Egyptian business family

The Sawiris family (ⲥⲉⲩⲏⲣⲟⲥ) is an Egyptian Coptic Christian family that owns the Orascom conglomerate, spanning telecommunications, construction, tourism, industries and technology. In 2008, Forbes estimated the family's net worth at US$36 billion.

==Notable members==
Onsi Sawiris (1930–2021) was the patriarch of the family.
Various companies in the group are run by Onsi Sawiris' three sons and other family members:
- Naguib Sawiris (born in 1954)
- Samih Sawiris (born in 1957)
- Nassef Sawiris (born in 1961)

==Business career==
Onsi Sawiris founded Orascom in 1950 that has grown into a conglomerate of companies including Orascom Telecom Holding (أوراسكوم للإتصالات), and Orascom Technology Solutions (OTS) (أوراسكوم للتكنولوجيا), both run by Naguib Sawiris, Orascom Construction Industries (OCI) (أوراسكوم للإنشاء والصناعة) run by Nassef Sawiris, Orascom Hotels and Development (OHD) (أوراسكوم للفنادق والتنمية) run by Samih Sawiris.

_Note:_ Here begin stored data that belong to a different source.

/-- An optional reason as an offence at a bit. -/
def reasonOff (bit : Nat) : Option Nat → List Decode.Offence
  | some r => [(bit, r)]
  | none => []

/-- The checks of an `mmul` on one member: registers r, context c, its core's k, and the lead's core kb, which
holds the B buffer (R281, R283, R288, R291, R299). -/
def mmulChecks (r : Regs) (c : Ctx) (k kb : CoreState) (f : MmulFields) : List Decode.Offence :=
  let op := r.opEntry f.opx.toNat
  let o := opFields f.opx.toNat op
  let e : BitVec 32 := fget 0#32 r.fmt (r.fmtIndex f.fmt)
  let lat : Latch := fget {} k.lat (if f.lt then 1 else 0)
  let buf : BBuf := fget {} kb.bbuf (if f.bb then 1 else 0)
  reasonOff 5 (match opRefusal op with
    | some x => some x
    | none => if annihilatorBad op (fmtA e) && !o.fixed then some 3 else none) ++
  Decode.off (!r.fmtLinked f.fmt) 9 9 ++
  (if (opRefusal op).isSome then [] else reasonOff 9 (fmtRefusal f.opx.toNat o e)) ++
  Decode.off (!lat.gathered || lat.af != fmtA e) 14 9 ++
  Decode.off (!buf.loaded || buf.bf != fmtB e) 15 9 ++
  c.rowsOff f.row f.m.toNat 16 ++
  Decode.off (decide (lat.m < f.m.toNat)) 25 9

/-- A ganged `mmul` is the lead's single issue for its Caravan, and in every other member's bundle a copy of it (R140,
R299). -/
def Ctx.isCopy (c : Ctx) (f : MmulFields) : Bool := f.gang != 0#3 && c.cpos != 0 && !c.redo

/-- A member's copy stands for a share that its lead has issued (R299). -/
def Ctx.hasShare (c : Ctx) (f : MmulFields) : Bool := decide (c.cpos ≤ f.gang.toNat)

/-- The members a gang field names are not all in a Caravan that this context leads (R222). -/
def Ctx.gangBad (c : Ctx) (f : MmulFields) : Bool :=
  f.gang != 0#3 && !c.redo && (c.csize = 0 || decide (c.csize ≤ f.gang.toNat))

/-- Offences of a matrix instruction found in context state. -/
def State.matrixOffences (s : State) (i : Instr) : List Decode.Offence :=
  let r := s.rd
  let c := s.me
  let k := s.myCore
  match i with
  | .mmul f =>
    if c.isCopy f then []
    else
      let lead := if c.redo then s.core (coreOf (s.leadOf s.cur)) else k
      mmulChecks r c k lead f ++ Decode.off (c.gangBad f) 35 9 ++
        (if f.gang != 0#3 && !c.redo && !c.gangBad f then
          (s.gang s.cur f.gang.toNat).flatMap fun m =>
            if m.2 = s.cur then [] else mmulChecks (s.ctx m.2).r (s.ctx m.2) (s.core (coreOf m.2)) k f
        else [])
  | .mwld _ _ kk _ fmt =>
    let b := fmtB (fget 0#32 r.fmt fmt.toNat)
    Decode.off (b = 4 && kk.getLsbD 0) 11 9 ++
      Decode.off (decide (12 ≤ b)) 25 2 ++ Decode.off (b = 9 || b = 10) 25 9
  | .mgath _ _ _ _ fmt =>
    let a := fmtA (fget 0#32 r.fmt fmt.toNat)
    Decode.off (decide (12 ≤ a)) 24 2 ++ Decode.off (a = 9 || a = 10) 24 9
  | .mdrain row m _ _ _ => c.rowsOff row m.toNat 5
  | .mdrainb row _ _ => c.rowsOff row 1 5
  | .mzero row m opx => c.rowsOff row m.toNat 5 ++ reasonOff 21 (opRefusal (r.opEntry opx.toNat))
  | _ => []

/-! ## Issue checks on scratchpad ranges (R298) -/

/-- A range lies outside the scratchpad or in banks not owned (R30, R31). -/
def State.rangeBank (s : State) (l : List (Nat × Nat)) : Option SFault :=
  (l.find? fun r => decide (0 < r.2) &&
    (decide (scratchSize < r.1 + r.2) || (rangeBanks r.1 r.2).any fun b => !s.holdsBank b)).map
    fun r => { code := 9, addr := BitVec.ofNat 64 r.1 }

/-- A range lies outside an engine's set in deterministic mode (R116). -/
def State.rangeSpan (s : State) (engine : Nat) (write : Bool) (l : List (Nat × Nat)) : Option SFault :=
  let set := fget 0#48 (if write then s.rd.spanW else s.rd.spanR) engine
  if !s.det then none
  else (l.find? fun r => (rangeBanks r.1 r.2).any fun b => !set.getLsbD b).map
    fun r => { code := 0x0B, addr := BitVec.ofNat 64 r.1 }

/-- A range holds a poisoned unit (R181). -/
def State.rangePoison (s : State) (l : List (Nat × Nat)) : Option SFault :=
  faultIf (l.any fun r => decide (0 < r.2) && s.myCore.spPoisoned r.1 r.2) { code := 0x14, detail := 4 }

/-- A bank that the instruction will reach is still being zeroed (R45). -/
def State.zeroGate (s : State) (l : List (Nat × Nat)) : Gate :=
  waitIf .zeroing (l.any fun r => (rangeBanks r.1 r.2).any fun b => s.holdsBank b && s.zeroing (coreOf s.cur) b)

/-- Alignment (R298). -/
def alignFault (a : Word) (n : Nat) : Option SFault := faultIf (a.toNat % n != 0) { code := 5, addr := a }

/-- The read and write sets under which the matrix engine runs a command (R114). -/
def State.matrixSpans (s : State) : BitVec 48 × BitVec 48 := (fget 0#48 s.rd.spanR 1, fget 0#48 s.rd.spanW 1)

/-! ## Issue of a command (R293) -/

/-- A new command of a context, for the bundle that issues. -/
def State.newCmd (s : State) (owner : Nat) (kind : MKind) : MCmd :=
  let c := s.ctx owner
  let k := s.core (coreOf owner)
  { id := k.cmdSeq, owner := owner, kind := kind, accbase := c.accbase, issue := k.et, issueK := c.iss.kappa,
    bundle := s.me.pc, slack := c.r.slack.toNat, tenant := c.tenant, phase := s.phase owner }

/-- Commands that wait in the elastic buffer. -/
def CoreState.waiting (k : CoreState) : Nat := (k.cmds.filter fun m => m.start.isNone).length

/-- A command other than `mmul` may issue: a place in the elastic buffer, and a delay within slack (R293). -/
def State.cmdGate (s : State) (m : MCmd) : Gate :=
  let k := s.myCore
  let a := s.queueEnd k
  let f := firstStart a m (s.readyAt k a k.cmds m)
  s.leaseGate.and (waitIf .matrix (decide (2 ≤ k.waiting) || decide (m.slack < f.1 - k.et)))

/-- The command enters the queue. -/
def State.addCmd (s : State) (m : MCmd) : State :=
  s.modCore (coreOf m.owner) fun k => { k with cmds := k.cmds ++ [m], cmdSeq := k.cmdSeq + 1 }

/-! ## The forms -/

/-- `mnop` (R297). -/
def execMnop (s : State) : Host.Outcome State Fault Refusal := gated 3 (staticGate .mnop) id s

/-- Element i of an index pair (R289). -/
def indexAt (lo hi : Bay) (i : Nat) : Nat :=
  if i < 64 then (lo.extractLsb' (16 * i) 16).toNat else (hi.extractLsb' (16 * (i - 64)) 16).toNat

/-- The index rows of an `mgath`, none for padding (R289). -/
def State.gatherRows (s : State) (ix : BitVec 6) (m : Nat) : List (Option Nat) :=
  let b := s.rd.bayOf ix
  (List.range m).map fun i =>
    let v := indexAt (s.rd.bay b) (s.rd.bay ((b + 1) % 32)) i
    if v = 0xFFFF then none else some v

/-- The byte ranges a gather reads (R289). -/
def gatherRanges (base bytes : Nat) (rows : List (Option Nat)) : List (Nat × Nat) :=
  rows.filterMap fun r => r.map fun n => (base + 128 * n, bytes)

Naguib Sawiris is an investor in Mobinil, Egypt's main mobile phone company, and has expanded into Algeria, Tunisia, Pakistan, Bangladesh and even North Korea. He has also invested through affiliates in Italy (through Wind Telecomunicazioni and Canada (through Globalive Wireless and its Wind Mobile). Naguib Sawiris is also investor in a highly influential Egyptian independent newspaper Almasry Alyoum and the owner of TV interests, most notably in OTV (Orascom Television).

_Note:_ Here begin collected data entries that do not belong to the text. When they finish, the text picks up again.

/-! ## The copy slots: scratchpad forms -/

/-- R301, R305: the runs of scratchpad bytes that each form reads or writes two cycles after its issue, and where a read
delivers; at issue nothing but the pending effect is new. R306: the element addresses of the indexed forms, what is skipped,
and the one effect each leaves. -/
def Obligations.ScratchpadIssue : Prop :=
  (∀ (s : State) (c : CSlot) (w : BitVec 2) (imm : BitVec 8) (base r : BitVec 5) (v : BitVec 6),
    let slot := cslot c
    let size := if w = 1#2 then 32 else if w = 2#2 then 64 else 128
    let at_ (n : Nat) : Word := s.rd.sreg base + imm.signExtend 64 * BitVec.ofNat 64 n
    let b := s.rd.bayOf v
    (w ≠ 0#2 →
      (writeWindow slot b (s.phase s.cur + 5) = true → s.ScratchOk (at_ size) size size false →
        Completes (.ldb c w imm base v) s (fun t =>
          s.Leaves t slot 2 (.spRead [some (at_ size).toNat] size (.bay b 3 (s.rd.staint base))))) ∧
      (readWindow slot b (s.phase s.cur) = true → s.ScratchOk (at_ size) size size true →
        Completes (.stb c w imm base v) s (fun t => ∃ bytes, s.Leaves t slot 2 (.spWrite [((at_ size).toNat, bytes)]) ∧
          bytes.length = size ∧ ofBytes bytes = (s.rd.bay b).toNat % 256 ^ size)) ∧
      (s.ScratchOk (at_ size) size size true →
        Completes (.spzero c w imm base) s (fun t =>
          s.Leaves t slot 2 (.spWrite [((at_ size).toNat, List.replicate size 0#8)])))) ∧
    (s.ScratchOk (at_ 8) 8 8 false → Completes (.lds c imm base r) s (fun t =>
      s.Leaves t slot 2 (.spRead [some (at_ 8).toNat] 8 (.reg r.toNat 3 (s.rd.staint base))))) ∧
    (s.ScratchOk (at_ 8) 8 8 true → Completes (.sts c imm base r) s (fun t => ∃ bytes,
      s.Leaves t slot 2 (.spWrite [((at_ 8).toNat, bytes)]) ∧ bytes.length = 8 ∧ ofBytes bytes = (s.rd.sreg r).toNat))) ∧
  (∀ (s : State) (c : CSlot) (w es : BitVec 2) (base : BitVec 5) (ix v : BitVec 6), WellFormed.indexedOk w es = true →
    let slot := cslot c
    let size := if es = 0#2 then 4 else if es = 1#2 then 8 else if es = 2#2 then 16 else 128
    let count := (if w = 1#2 then 32 else if w = 2#2 then 64 else 128) / size
    let index (i : Nat) : Word := ((s.rd.bay (s.rd.bayOf ix)).extractLsb' (32 * i) 32).zeroExtend 64
    let at_ (i : Nat) : Option Word :=
      if index i = 0xFFFFFFFF#64 then none else some (s.rd.sreg base + BitVec.ofNat 64 size * index i)
    let sound (write : Bool) : Prop :=
      (s.rd.sreg base).toNat % size = 0 ∧ ∀ i a, i < count → at_ i = some a → s.ScratchOk a size 1 write
    readWindow slot (s.rd.bayOf ix) (s.phase s.cur) = true →
    (writeWindow slot (s.rd.bayOf v) (s.phase s.cur + 7) = true → sound false →
      Completes (.ldx c w es base ix v) s (fun t =>
        s.Leaves t slot 2 (.spRead ((List.range count).map fun i => (at_ i).map BitVec.toNat) size
          (.bay (s.rd.bayOf v) 5 (s.rd.staint base ||| s.rd.btaint (s.rd.bayOf ix)))))) ∧
    (readWindow slot (s.rd.bayOf v) (s.phase s.cur) = true → sound true →
      Completes (.stx c w es base ix v) s (fun t => ∃ parts, s.Leaves t slot 2 (.spWrite parts) ∧
        parts.map (·.1) = ((List.range count).filterMap at_).map BitVec.toNat ∧
        ∀ i a, i < count → at_ i = some a → ∃ bytes, (a.toNat, bytes) ∈ parts ∧ bytes.length = size ∧
          ofBytes bytes = (s.rd.bay (s.rd.bayOf v)).toNat / 256 ^ (size * i) % 256 ^ size)))

/-- R303, R114, R116, R158, R181: the order of the checks of the five forms that act on one run of the scratchpad: the window
of the bay that `ldb` lands in or `stb` reads, the alignment, the bank, the set of the scalar slots in deterministic mode, and,
for a read, poison. None of these forms names a token. A faulting slot leaves nothing behind. -/
def Obligations.ScratchpadFaults : Prop :=
  ∀ (s : State) (c : CSlot) (w : BitVec 2) (imm : BitVec 8) (base r : BitVec 5) (v : BitVec 6), w ≠ 0#2 →
    let slot := cslot c
    let size := accessSize w
    let lands := writeWindow slot (s.rd.bayOf v) (s.phase s.cur + 5)
    let reads := readWindow slot (s.rd.bayOf v) (s.phase s.cur)
    let stops (i : Instr) (fault addr : Word) : Prop :=
      Completes i s (fun t => s.Stopped t fault addr slot (s.me.doneBelow slot))
    let free (n : Nat) : Prop := s.zeroGate [((s.cmAddr base imm n).toNat, n)] = .go
    let run (i : Instr) (n : Nat) (write : Bool) : Prop :=
      let a := s.cmAddr base imm n
      let set := fget 0#48 (if write = true then s.rd.spanW else s.rd.spanR) 0
      let held := a.toNat + n ≤ 0x300000 ∧ s.holdsBank (bankOf a.toNat) = true ∧ s.holdsBank (bankOf (a.toNat + n - 1)) = true
      let declared := s.det = true → set.getLsbD (bankOf a.toNat) = true ∧ set.getLsbD (bankOf (a.toNat + n - 1)) = true
      (a.toNat % n ≠ 0 → stops i (faultWord 5 0 slot) a) ∧
      (a.toNat % n = 0 → ¬ held → stops i (faultWord 9 0 slot) a) ∧
      (a.toNat % n = 0 → held → ¬ declared → stops i (faultWord 0x0B 0 slot) a) ∧
      (a.toNat % n = 0 → held → declared → write = false → s.myCore.spPoisoned a.toNat n = true →
        Completes i s (fun t => s.Stopped t (faultWord 0x14 4 slot) t.me.faddr slot (s.me.doneBelow slot)))
    (free size →
      (lands = false → stops (.ldb c w imm base v) (faultWord 1 (v.toNat + 64) slot) s.me.pc) ∧
      (lands = true → run (.ldb c w imm base v) size false) ∧
      (reads = false → stops (.stb c w imm base v) (faultWord 1 v.toNat slot) s.me.pc) ∧
      (reads = true → run (.stb c w imm base v) size true) ∧
      run (.spzero c w imm base) size true) ∧
    (free 8 → run (.lds c imm base r) 8 false ∧ run (.sts c imm base r) 8 true)

/-- R307, R308: a control word and scales leave the scratchpad for the context's partition and for the scale queue. R151,
R309: banks change hands by a pending effect; `bankacq` names only banks of the team's handover set, and waits until they are
released; `bankrel` names only banks held; of the banks that offend, the lowest is reported. -/
def Obligations.TableAndBankIssue : Prop :=
  (∀ (s : State) (c : CSlot) (w : BitVec 2) (imm : BitVec 8) (base v : BitVec 5),
    let slot := cslot c
    let k := s.myCore
    let at_ (n : Nat) : Word := s.cmAddr base imm n
    let size := accessSize w
    let entry := (s.rd.sreg v).toNat % 512
    (entry < s.me.cwlim - s.me.cwbase → s.ScratchOk (at_ 32) 32 32 false → Completes (.ldcw c imm base v) s (fun t =>
      s.Leaves t slot 2 (.spRead [some (at_ 32).toNat] 32 (.word (s.me.cwbase + entry) 1)))) ∧
    (s.me.cwlim - s.me.cwbase ≤ entry → s.zeroGate [((at_ 32).toNat, 32)] = .go → Completes (.ldcw c imm base v) s (fun t =>
      s.Stopped t (faultWord 8 0 slot) (BitVec.ofNat 64 entry) slot (s.me.doneBelow slot))) ∧
    (w ≠ 0#2 → k.lease = none ∨ k.lease = some s.cur → k.scales.length + s.me.scalesInFlight.1 + size ≤ 4096 →
      s.ScratchOk (at_ size) size size false → Completes (.sclq c w imm base) s (fun t => ∃ u : State,
        s.OnlyCore u (coreOf s.cur) ∧ u.myCore = { k with lease := some s.cur } ∧
        u.Leaves t slot 2 (.scalePush (at_ size).toNat size))) ∧
    (w ≠ 0#2 → (∃ h, k.lease = some h ∧ h ≠ s.cur) → Completes (.sclq c w imm base) s (fun t => s.Stalls t .lease))) ∧
  (∀ (s : State) (c : CSlot) (v : BitVec 5),
    let slot := cslot c
    let m := (s.rd.sreg v).extractLsb' 0 48
    let outside := m &&& ~~~s.me.handover
    let all (p : Nat → Prop) : Prop := ∀ b, b < 48 → m.getLsbD b = true → p b
    (outside = 0#48 → all (fun b => s.acquirable b = true) → Completes (.bankacq c v) s (fun t =>
      s.Leaves t slot 2 (.bankAcq m))) ∧
    (outside = 0#48 → ¬ all (fun b => s.acquirable b = true) → Completes (.bankacq c v) s (fun t => s.Stalls t .bank)) ∧
    (outside ≠ 0#48 → Completes (.bankacq c v) s (fun t => ∃ b : Nat, outside.getLsbD b = true ∧
      (∀ n, n < b → outside.getLsbD n = false) ∧ s.Stopped t (faultWord 9 0 slot) (BitVec.ofNat 64 b) slot (s.me.doneBelow slot))) ∧
    (all (fun b => s.holdsBank b = true ∧ b ∉ s.banksInUse) → Completes (.bankrel c v) s (fun t =>
      s.Leaves t slot 2 (.bankRel m))) ∧
    (all (fun b => s.holdsBank b = true) → ¬ all (fun b => b ∉ s.banksInUse) → Completes (.bankrel c v) s (fun t =>
      s.Stalls t .bankUse)) ∧
    (¬ all (fun b => s.holdsBank b = true) → Completes (.bankrel c v) s (fun t => ∃ b : Nat, m.getLsbD b = true ∧
      s.holdsBank b = false ∧ (∀ n, n < b → m.getLsbD n = true → s.holdsBank n = true) ∧ s.Stopped t (faultWord 9 0 slot) (BitVec.ofNat 64 b) slot (s.me.doneBelow slot))))

/-! ## The copy slots: global forms -/

/-- R311–R313: loads and stores enter the load-store unit at the physical address their translation gives, and `pref` changes
nothing. -/
def Obligations.GlobalLoadStoreIssue : Prop :=
  ∀ (s : State) (c : CSlot) (cls tk : BitVec 4) (w : BitVec 2) (imm : BitVec 8) (base r : BitVec 5) (v : BitVec 6) (pa : Nat)
    (nb : Bool),
    let slot := cslot c
    let size := accessSize w
    let b := s.rd.bayOf v
    let enters (kind : AccKind) (va : Word) (u : Mask) (t : State) : Prop := ∃ x : Access, s.Issues t tk u x ∧
      x.kind = kind ∧ x.slot = slot ∧ x.cls = cls.toNat ∧ x.va = va ∧ x.pa = pa ∧ x.nb = nb
    let indexed := s.rd.sreg base + s.rd.sreg r + imm.signExtend 64 * 8#64
    WellFormed.tokenOk tk = true →
    (s.MayIssue slot true tk indexed 8 { rd := true } pa nb → Completes (.ldq c cls tk imm base r) s
      (enters (.load 8) indexed (s.rd.staint base ||| s.rd.staint r))) ∧
    (w ≠ 0#2 → s.MayIssue slot true tk (s.cmAddr base imm size) size { rd := true } pa nb →
      Completes (.ldqv c cls tk w imm base) s (enters (.load size) (s.cmAddr base imm size) (s.rd.staint base))) ∧
    (s.MayIssue slot false tk (s.cmAddr base imm 8) 8 { wr := true } pa nb → Completes (.stq c cls tk imm base r) s
      (enters (.store (toBytes 8 (s.rd.sreg r).toNat)) (s.cmAddr base imm 8) (s.rd.staint base ||| s.rd.staint r))) ∧
    (w ≠ 0#2 → readWindow slot b (s.phase s.cur) = true →
      s.MayIssue slot false tk (s.cmAddr base imm size) size { wr := true } pa nb →
      Completes (.stqv c cls tk w imm base v) s (enters (.store (toBytes size (s.rd.bay b).toNat)) (s.cmAddr base imm size)
        (s.rd.staint base ||| s.rd.btaint b))) ∧
    exec (.pref c imm base) s = .next s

On 20 July 2018, it was announced that Nassef Sawiris was to become a major shareholder of historic English football club Aston Villa F.C., through the investment group, NSWE, formed with U.S. billionaire Wes Edens.

The Sawiris family also actively engages in charity and economic and social development through Sawiris Foundation for Social Development (مؤسسة ساويرس للتنمية الإجتماعية) that includes Sawiris Foundation Awards for Egyptian Literature (جائزة مؤسسة ساويرس للأدب المصري).